*Materials provided:*
/-- TEAM_COMPLETE ends a team whose threads are final and whose work is done, with no map and nothing in the side log, once memory keeps back nothing of its record: it is complete, DONE and HALTED count it, and its word, GEN and its cause at 64 + 4 × TEAMID of the completion record, and both counts are written (R116, R117). After the last team the record's STATE becomes 2 at system scope and the launch completes (R117). The writes go in this order; while one to a peer has not been answered none follows, and the launch does not complete, so that its record is visible before its event (R103, R117). -/
def Obligations.TeamsComplete : Prop :=
  (∀ (s u : State) (k : Nat) (t : Team) (l : Launch), s.team? k = some t → s.launch? t.launch = some l → s.mayComplete t = true → s.wordBusy l t = false → t.maps = [] →
    l.recTodo = [] → l.recWaits = [] →
    let cause := (t.cause.getD 0).toNat
    let halts := l.haltCnt + if cause = 0 then 0 else 1
    let writes : List (Nat × List Byte × Scope) := [(64 + 4 * t.teamid, leBytes 4 (l.lrec.gen.toNat % 2 ^ 24 * 256 + cause), .pkg),
      (8, leBytes 8 (l.doneCnt + 1), .pkg), (16, leBytes 8 halts, .pkg)] ++ if l.doneCnt + 1 = l.lrec.teams then [(4, leBytes 4 2, .sys)] else []
    let s1 := s.modTeam k fun t => { t with status := .complete, maps := [], spad := [], threads := t.threads.map fun th => { th with later := [] } }
    let s2 := ({ s1 with streams := s1.streams.filter fun x => x.team != k } : State).modLaunch l.key fun _ =>
      { l with doneCnt := l.doneCnt + 1, haltCnt := halts, recTodo := writes }
    Claims.recorded s2 l writes = some u →
    (l.doneCnt + 1 ≠ l.lrec.teams → exec (.teamComplete k) s = .next u) ∧
    (∀ l', l.doneCnt + 1 = l.lrec.teams → u.launch? l.key = some l' → exec (.teamComplete k) s = .next (u.endLaunch l'))) ∧
  (∀ (s : State) (k n : Nat) (l : Launch), s.launch? k = some l → l.recWaits ≠ [] → s.recGo k n = s)

/-- A trap outside the routine, with TRAPENTRY not 0, saves the pc, the clause, the cause, the address and the information, and the thread is READY at TRAPENTRY, inside its routine (R204); one taken inside, or with TRAPENTRY 0, halts the thread and its team with the cause, unless an earlier cause halted it: its other threads stop, a RUNNING one at the end of its run (R117, R134, R204). Neither changes a register, but for one that is pending on the future of an MMA that the halt drops (R243). -/
def Obligations.TrapEntry : Prop :=
  ∀ (s : State) (k i : Nat) (t : Team) (th : Thread) (tr : Trap), s.team? k = some t → s.thread? k i = some th →
    (th.inTrap = false → s.trapEntry k ≠ 0 → let s' := s.takeTrap k i tr
      s'.thread? k i = some { th with
        tpc := th.pc, tclause := th.clause, tcause := tr.cause, taddr := tr.addr, tinfo := tr.info, word := none, mates := []
        inTrap := true, pc := s.trapEntry k, clause := s.trapEntry k, st := .ready, since := s.now, used := 0 } ∧
      othersFrame k [i] s s' ∧ sameButTeams s s') ∧
    ((th.inTrap = true ∨ s.trapEntry k = 0) → ∃ t', (s.takeTrap k i tr).team? k = some t' ∧
      t'.cause = some (t.cause.getD tr.cause) ∧ t'.conts = [] ∧ t'.spawns = [] ∧
      (∃ x, t'.threads[i]? = some x ∧ x.st = .halted ∧ x.tpc = th.pc ∧ x.tclause = th.clause ∧ x.tcause = tr.cause ∧ x.taddr = tr.addr ∧
        x.tinfo = tr.info ∧ ∀ r : Fin 128, th.pend.getLsbD r.val = false → x.regs[r] = th.regs[r]) ∧
      (∀ j y, j ≠ i → t.threads[j]? = some y → ∃ x, t'.threads[j]? = some x ∧ (∀ r : Fin 128, y.pend.getLsbD r.val = false → x.regs[r] = y.regs[r]) ∧
        x.st = if y.final = true ∨ y.st = .running then y.st else .stopped))
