-- ==== Sys2Proof/Laws/Memory.lean ====
section
/-!
SUPPORT. Sparse maps and memory: what a read gives after a write, that every memory operation keeps the canonical form, and that memory after reset has it.
-/
namespace Sys2Proof.Machine

/-! ### Reading after writing -/

/-- A key written holds its new value; every other key is as before. -/
theorem Table.get?_put {α : Type} (t : Table α) (k j : Nat) (v : α) : (t.put k v).get? j = if k = j then some v else t.get? j := by
  induction t with
  | nil => simp [Table.put, Table.get?]
  | cons e r ih =>
    obtain ⟨n, w⟩ := e
    unfold Table.put
    split
    · simp [Table.get?]
    · split
      · next h => subst h; simp only [Table.get?]; split <;> rfl
      · next h1 h2 =>
        simp only [Table.get?, ih]
        split
        · next h3 => rw [if_neg (by omega)]
        · rfl

/-- An erased key holds nothing; every other key is as before. -/
theorem Table.get?_erase {α : Type} (t : Table α) (k j : Nat) : (t.erase k).get? j = if k = j then none else t.get? j := by
  induction t with
  | nil => simp [Table.erase, Table.get?]
  | cons e r ih =>
    obtain ⟨n, w⟩ := e
    unfold Table.erase at ih ⊢
    by_cases h : n = k
    · subst h
      simp only [List.filter_cons, bne_self_eq_false, Bool.false_eq_true, if_false, ih, Table.get?]
      split <;> rfl
    · simp only [List.filter_cons, bne_iff_ne, ne_eq, h, not_false_eq_true, if_true, Table.get?, ih]
      split
      · next h3 => rw [if_neg (by omega)]
      · rfl

/-- A key written in a table that lists no value d reads as its new value, and every other as before. -/
theorem Table.getD_putD {α : Type} [DecidableEq α] (d : α) (t : Table α) (k j : Nat) (v : α) : (t.putD d k v).getD j d = if k = j then v else t.getD j d := by
  unfold Table.putD Table.getD
  split
  · next h => rw [Table.get?_erase]; split <;> simp [h]
  · rw [Table.get?_put]; split <;> simp

/-- A byte written reads back; every other byte reads as before. -/
theorem Memory.read_write (m : List Host.Cell) (a b : Nat) (v : Byte) : Memory.read (Memory.write m a v) b = if a = b then v else Memory.read m b := Table.getD_putD ..

/-- Bytes written read back in place; every byte outside them reads as before. -/
theorem Memory.read_writeN (m : List Host.Cell) (a b : Nat) (bs : List Byte) :
    Memory.read (Memory.writeN m a bs) b = if h : a ≤ b ∧ b < a + bs.length then bs[b - a]'(by omega) else Memory.read m b := by
  induction bs generalizing m a with
  | nil => rw [dif_neg (by simp only [List.length_nil]; omega)]; rfl
  | cons v bs ih =>
    rw [Memory.writeN, ih, Memory.read_write]
    by_cases h1 : a = b
    · subst h1
      rw [dif_neg (by omega), if_pos rfl, dif_pos (by simp only [List.length_cons]; omega)]
      simp
    · by_cases h2 : a + 1 ≤ b ∧ b < a + 1 + bs.length
      · have h3 : a ≤ b ∧ b < a + (v :: bs).length := by simp only [List.length_cons]; omega
        rw [dif_pos h2, dif_pos h3]
        have h4 : b - a = (b - (a + 1)) + 1 := by omega
        simp only [h4, List.getElem_cons_succ]
      · have h3 : ¬(a ≤ b ∧ b < a + (v :: bs).length) := by simp only [List.length_cons]; omega
        rw [dif_neg h2, dif_neg h3, if_neg h1]

/-! ### The canonical form -/

/-- Every key of a written table is the key written or a key from before. -/
theorem Table.mem_put {α : Type} (t : Table α) (k : Nat) (v : α) (e : Nat × α) (h : e ∈ t.put k v) : e = (k, v) ∨ e ∈ t := by
  induction t with
  | nil => simpa [Table.put] using h
  | cons x r ih =>
    obtain ⟨n, w⟩ := x
    unfold Table.put at h
    split at h
    · simpa using h
    · split at h
      · rcases List.mem_cons.mp h with h | h
        · exact .inl h
        · exact .inr (List.mem_cons_of_mem _ h)
      · rcases List.mem_cons.mp h with h | h
        · exact .inr (by simp [h])
        · rcases ih h with h | h
          · exact .inl h
          · exact .inr (List.mem_cons_of_mem _ h)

*Required action:* Say how many lines in the listing above include the word "getLsbD". Nothing but the number is needed.

*Written answer:* 2